Extended Check (Thorough)

Comprehensive checks with type checking (~60-120 seconds):

# Run extended quality checks with MyPy
bash scripts/check_quality_full.sh

Additional checks: - MyPy: Static type checking - Radon: Extended metrics (raw metrics, detailed analysis) - Pytest: HTML coverage report

Tool Descriptions

Formatting Tools

Black: Opinionated code formatter (line length: 100)
```
black orchard/ tests/  # Auto-fix
```

Linting & Import Sorting

Ruff: Fast linter and import sorter (replaces Flake8 + isort)
Checks: unused variables, imports, style violations, argument usage
Line length: 100 (E501 ignored, handled by Black)

Rules: E, F, W, I, ARG

ruff check orchard/ tests/       # Check
ruff check --fix orchard/ tests/  # Auto-fix

Security Tools

Bandit: Detects common security issues
Checks: hardcoded passwords, SQL injection, insecure temp files
Severity: Low, Medium, and High (-l)
```
bandit -r orchard/ -l -q
```

Complexity Analysis

Radon: Code metrics analyzer
Cyclomatic Complexity (CC): Measures code complexity (max: B = 6-10)
Maintainability Index (MI): Measures maintainability (min: B = 20-100)

Grades: A (best), B, C, D, E, F (worst)

radon cc orchard/ -n B --total-average  # Complexity
radon mi orchard/ -n B                   # Maintainability

Type Checking

MyPy: Static type checker for Python

Verifies type hints and catches type errors at compile time

mypy orchard/ --ignore-missing-imports --no-strict-optional

Individual Tool Usage

# Code formatting check
black --check --diff orchard/ tests/

# Linting + import sorting
ruff check orchard/ tests/

# Security scanning
bandit -r orchard/ -l -q

# Complexity analysis
radon cc orchard/ -n B --total-average
radon mi orchard/ -n B

# Type checking
mypy orchard/ --ignore-missing-imports

# Tests with coverage (fails if < 100%)
pytest --cov=orchard --cov-report=term-missing --cov-fail-under=100 -v tests/

Mutation Testing

Mutation testing documentation has been moved to a dedicated guide. See Mutation Testing (MUTANTS.md) for configuration, running mutmut, the mutation registry, pragma conventions, and more.

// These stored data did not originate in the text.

-- ==== Sys2Proof/Tests/Slice0.lean ====
section
/-!
SUPPORT. Small tests: ill-formed terms the checks refuse; words written out from 30_encoding.md; single
steps whose results 95_test_vectors.md states (V<n>, S<n>: its rows); and, for each obligation with
hypotheses, a state and operands that meet them.
-/

namespace Sys2Proof.Tests

open Sys2Proof Sys2Proof.Machine

/-! ### Small states -/

/-- Whether a step answers a next state with a property. -/
def gives (r : StepResult) (p : State → Bool) : Bool :=
  match r with
  | .next t => p t
  | _ => false

/-- Pins 5, 6, 7, 8 (section 2.2 of the vectors). -/
def pinned (s : State) : State := { s with pinTrig := 5#8, pinEcho := 6#8, pinAux1 := 7#8, pinAux2 := 8#8 }

/-- A set-up PWS with n-word buffers. -/
def ready (n : Word) : State := { pinned State.reset with alloc := true, numSamples := n }

/-- TRIGGERING, with the draws of the next ADVANCE. -/
def triggering (n : Word) (now : Word) (initOk startOk : Bool) : State :=
  { ready n with state := .triggering, draws := ⟨now, initOk, startOk⟩ }

/-- SAMPLING a short range: 152 words, the shortest buffer of the source's parameters. -/
def sampling (start count now : Word) : State :=
  { ready 152#32 with
    state := .sampling, periph := .running, startMs := start, bufreq := count,
    draws := ⟨now, false, false⟩ }

/-- The trace of SETUP on pins 5, 6, 7, 8. -/
def setupTrace : List Action :=
  [.gpioMode 5#8 .output, .gpioWrite 5#8 false, .gpioMode 6#8 .input, .gpioMode 7#8 .output,
    .gpioMode 8#8 .output]

/-- The P_INIT of pins 5, 6, 7, 8 with the PCFG of R262. -/
def initTrace : Action := .pInit ⟨16, 2, true, 1⟩ 5#8 6#8 7#8 8#8

/-- A scheduled stimulus. -/
def withNext (s : State) (e : Stimulus) : State := { s with agenda := [e] }

/-! ### Well-formed terms -/

theorem test_wf_missing_operand : (AsmLine.mk .CFG_TRIG none).wf = false := by decide
theorem test_wf_superfluous_operand : (AsmLine.mk .SETUP (some 0)).wf = false := by decide
theorem test_wf_pin_too_wide : (AsmLine.mk .CFG_TRIG (some 256)).wf = false := by decide
theorem test_wf_pin_widest : (AsmLine.mk .CFG_TRIG (some 255)).wf = true := by decide
theorem test_wf_range_too_wide : (AsmLine.mk .CFG_RANGE (some 16777216)).wf = false := by decide
theorem test_wf_bit_too_wide : (AsmLine.mk .CFG_CALLBACK (some 2)).wf = false := by decide
theorem test_wf_word_too_wide : (AsmLine.mk .POPCNT16 (some 65536)).wf = false := by decide
theorem test_wf_memory_unsorted : (Memory.mk [(3, 1#8), (2, 1#8)] .zero).wf = false := by decide
theorem test_wf_memory_lists_default : (Memory.mk [(3, 0#8)] .zero).wf = false := by decide

/-- R8, one broken constraint each; the last is log 3's. -/
theorem test_wf_config_refused :
    [{ Config.source with leadingOverheadSamples := 150 },
      { Config.source with wordsPerRangeUnit := 6 }, { Config.source with numPins := 0 },
      { Config.source with numPins := 256 }, { Config.source with bufCapacityWords := 148 },
      { Config.source with soundHalfSpeed := 65536 }, { Config.source with bufsForComplete := 0 },
      { Config.source with samplingTimeoutMs := 2147483648 }, { Config.source with regBase := 2 },
      { Config.source with soundHalfSpeed := 0, bufCapacityWords := 268435456 }].all
        (fun c => !c.wf) = true := by decide

theorem test_wf_config_source : Config.source.wf = true := by decide

/-! ### Words written out from R90 to R92 -/

theorem test_decode_cfg_trig :
    decode 0b00000001_0000000000000000_00000101#32 = .ok (.cfgTrig 5#8) := by decide
theorem test_decode_cfg_range :
    decode 0b00000101_000000000000011111010000#32 = .ok (.cfgRange 2000#24) := by decide
theorem test_decode_cfg_callback :
    decode 0b00000111_00000000000000000000000_1#32 = .ok (.cfgCallback true) := by decide
theorem test_decode_setup :
    decode 0b00010000_000000000000000000000000#32 = .ok .setup := by decide
theorem test_decode_advance :
    decode 0b00010010_000000000000000000000000#32 = .ok .advance := by decide
theorem test_decode_get_result :
    decode 0b00010011_000000000000000000000000#32 = .ok .getResult := by decide
theorem test_decode_popcnt16 :
    decode 0b00100000_00000000_1010101010101010#32 = .ok (.popcnt16 0xAAAA#16) := by decide
/-- V11, V44, V67, V84, V108, V109: words that are no command. -/
theorem test_decode_illegal :
    [0x07000002#32, 0x11000001#32, 0x12000001#32, 0x13000010#32, 0xFF000000#32,
      0x10000001#32].all (fun w => match decode w with | .ok _ => false | .error _ => true)
      = true := by decide
theorem test_decode_table_word : decodeTableWord 32 0x050003E8 = some (.cfgRange 1000#24) := by
  decide

/-! ### Configuration -/

/-- V1. -/
theorem test_cfg_trig : gives (execute 0x01000005#32 State.reset) (fun t =>
    respWord t == 0x00000001#32 && pinsWord t == 0xFFFFFF05#32) = true := by decide
/-- V2. -/
theorem test_cfg_echo : gives (execute 0x02000006#32 { State.reset with pinTrig := 5#8 }) (fun t =>
    respWord t == 0x00000001#32 && pinsWord t == 0xFFFF0605#32) = true := by decide
/-- V5. -/
theorem test_cfg_trig_unset : gives (execute 0x010000FF#32 (pinned State.reset)) (fun t =>
    pinsWord t == 0x080706FF#32) = true := by decide
/-- V7. -/
theorem test_cfg_range : gives (execute 0x05FFFFFF#32 State.reset) (fun t =>
    respWord t == 0x00000001#32 && readReg .CFG_RANGE_MM t == 0x00FFFFFF#32) = true := by decide
/-- V9. -/
theorem test_cfg_interval : gives (execute 0x060003E8#32 State.reset) (fun t =>
    readReg .CFG_INTERVAL_MS t == 0x000003E8#32) = true := by decide
/-- V10. -/
theorem test_cfg_callback : gives (execute 0x07000001#32 State.reset) (fun t =>
    readReg .CFG_FLAGS t == 0x00000001#32) = true := by decide
/-- V12. -/
theorem test_cfg_range_busy : gives (execute 0x050003E8#32 (sampling 0#32 0#32 0#32)) (fun t =>
    respWord t == 0x00000200#32 && readReg .CFG_RANGE_MM t == 2000#32) = true := by decide

/-! ### SETUP and SAMPLE_ONCE -/

/-- V20, S5. -/
theorem test_setup : gives (execute 0x10000000#32 (pinned State.reset)) (fun t =>
    respWord t == 0x00000001#32 && t.numSamples == 0x218#32 && statusWord t == 0x00000004#32
      && t.out == setupTrace) = true := by decide
/-- V32: another length faults, and emits nothing. -/
theorem test_setup_resize : gives (execute 0x10000000#32 { ready 536#32 with rangeMm := 1999#24 })
    (fun t => respWord t == 0x00000500#32 && statusWord t == 0x00000104#32
      && t.numSamples == 536#32 && t.out == []) = true := by decide
/-- V28 to V31: lengths around a range unit. -/
theorem test_buffer_lengths :
    [0, 20, 21, 1999, 1010, 2010].map (numSamplesFor Config.source)
      = [152, 152, 156, 532, 344, 536] := by decide
/-- V43: no ALLOC check. -/
theorem test_sample_once : gives (execute 0x11000000#32 State.reset) (fun t =>
    respWord t == 0x00000001#32 && statusWord t == 0x00000001#32) = true := by decide
/-- V42. -/
theorem test_sample_once_busy : gives (execute 0x11000000#32 (sampling 0#32 0#32 0#32)) (fun t =>
    respWord t == 0x00000200#32 && statusWord t == 0x00000026#32) = true := by decide

/-! ### ADVANCE -/

/-- V53: the interval elapses across the clock's wrap. -/
theorem test_advance_idle_wrap : gives (execute 0x12000000#32
    { ready 536#32 with
      intervalMs := 32#24, startMs := 0xFFFFFFF0#32, draws := ⟨0x10#32, false, false⟩ })
    (fun t => respWord t == 0x00010001#32 && t.out == []) = true := by decide
/-- V58. -/
theorem test_advance_starts : gives (execute 0x12000000#32 (triggering 536#32 5000#32 true true))
    (fun t => respWord t == 0x00020001#32 && statusWord t == 0x00000026#32
      && t.startMs == 0x1388#32 && t.out == [initTrace, .pStart 268#32]
      && t.tx.readSample 0 == 0xFFFF#16 && t.tx.readSample 1 == 0#16
      && t.rx.readSample 535 == 0#16) = true := by decide

/-! ### Compute, results, monitor -/

/-- S1 to S4, V75, V76. -/
theorem test_popcount :
    [0x0000#16, 0xFFFF#16, 0x0001#16, 0xAAAA#16, 0x8000#16, 0x7FFF#16].map popcount16
      = [0, 16, 1, 8, 1, 15] := by decide
/-- S2. -/
theorem test_popcnt16 : gives (execute 0x2000FFFF#32 State.reset) (fun t =>
    respWord t == 0x00100001#32) = true := by decide
/-- V72 and V74's sums in a buffer of 12 words. -/
theorem test_echo_sum : echoSum { ready 12#32 with
    rx := (Memory.zeroed.writeSample 10 0x8001#16).writeSample 0 0xAAAA#16 } = 10 := by decide
/-- V80, S12. -/
theorem test_get_result : gives (execute 0x13000000#32 State.reset) (fun t =>
    respWord t == 0x00010001#32 && resultWord t == 0x000000F1#32) = true := by decide
/-- S6: 170000 µm is 0.17 m. -/
theorem test_distance_meters : metersOfUm 170000#32 = 17 / 100 := by norm_num [metersOfUm]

Testing & Quality Assurance

Test Suite

Orchard ML includes a comprehensive test suite targeting →100% code coverage:

Unit Tests Integration Tests

# Run full test suite
pytest tests/ -v

# Run with coverage report
pytest tests/ --cov=orchard --cov-report=html

# Run specific test categories
pytest tests/ -m unit          # Unit tests only
pytest tests/ -m integration   # Integration tests only

# Run parallel tests (faster)
pytest tests/ -n auto

Test Categories

Unit Tests: Config validation, metadata injection, type safety
Integration Tests: End-to-end pipeline validation, YAML hydration
Smoke Tests: 1-epoch sanity checks (~30 seconds)
Health Checks: Dataset integrity

Continuous Integration

GitHub Actions automatically run on every push:

✅ Code Quality: Black, Ruff, mypy formatting, linting, and type checks
✅ Multi-Python Testing: Unit tests across Python 3.10–3.14
✅ Smoke Test: 1-epoch end-to-end validation (~30s, CPU-only)
✅ Documentation: README.md presence verification
✅ Security Scanning: Bandit (code analysis) and pip-audit (dependency vulnerabilities)
✅ Code Coverage: Automated reporting to Codecov (99%+ coverage)
✅ SonarCloud: Continuous code quality inspection (reliability, security, maintainability)

SonarCloud Metrics:

All badges above are dynamic and updated automatically by SonarCloud on every push to main.

Pipeline Status:

Job	Description	Status
Code Quality	Black, Ruff, mypy	✅ Required to pass
Pytest Suite	5 Python versions	✅ Required to pass
Smoke Test	1-epoch E2E validation	✅ Required to pass
Documentation	README verification	✅ Required to pass
Security Scan	Bandit + pip-audit	✅ Required to pass (Bandit hard-fail, pip-audit advisory)
Build Status	Aggregate summary	✅ Fails if lint, pytest, smoke test, or security fails

View the latest build:

Note: Health checks are not run in CI to avoid excessive dataset downloads. Run locally with python -m tests.health_check for dataset integrity validation.

Note: Python 3.14 (dev) is tested for core functionality only. ONNX export requires onnxruntime>=1.24.1 which provides Python 3.14 wheels.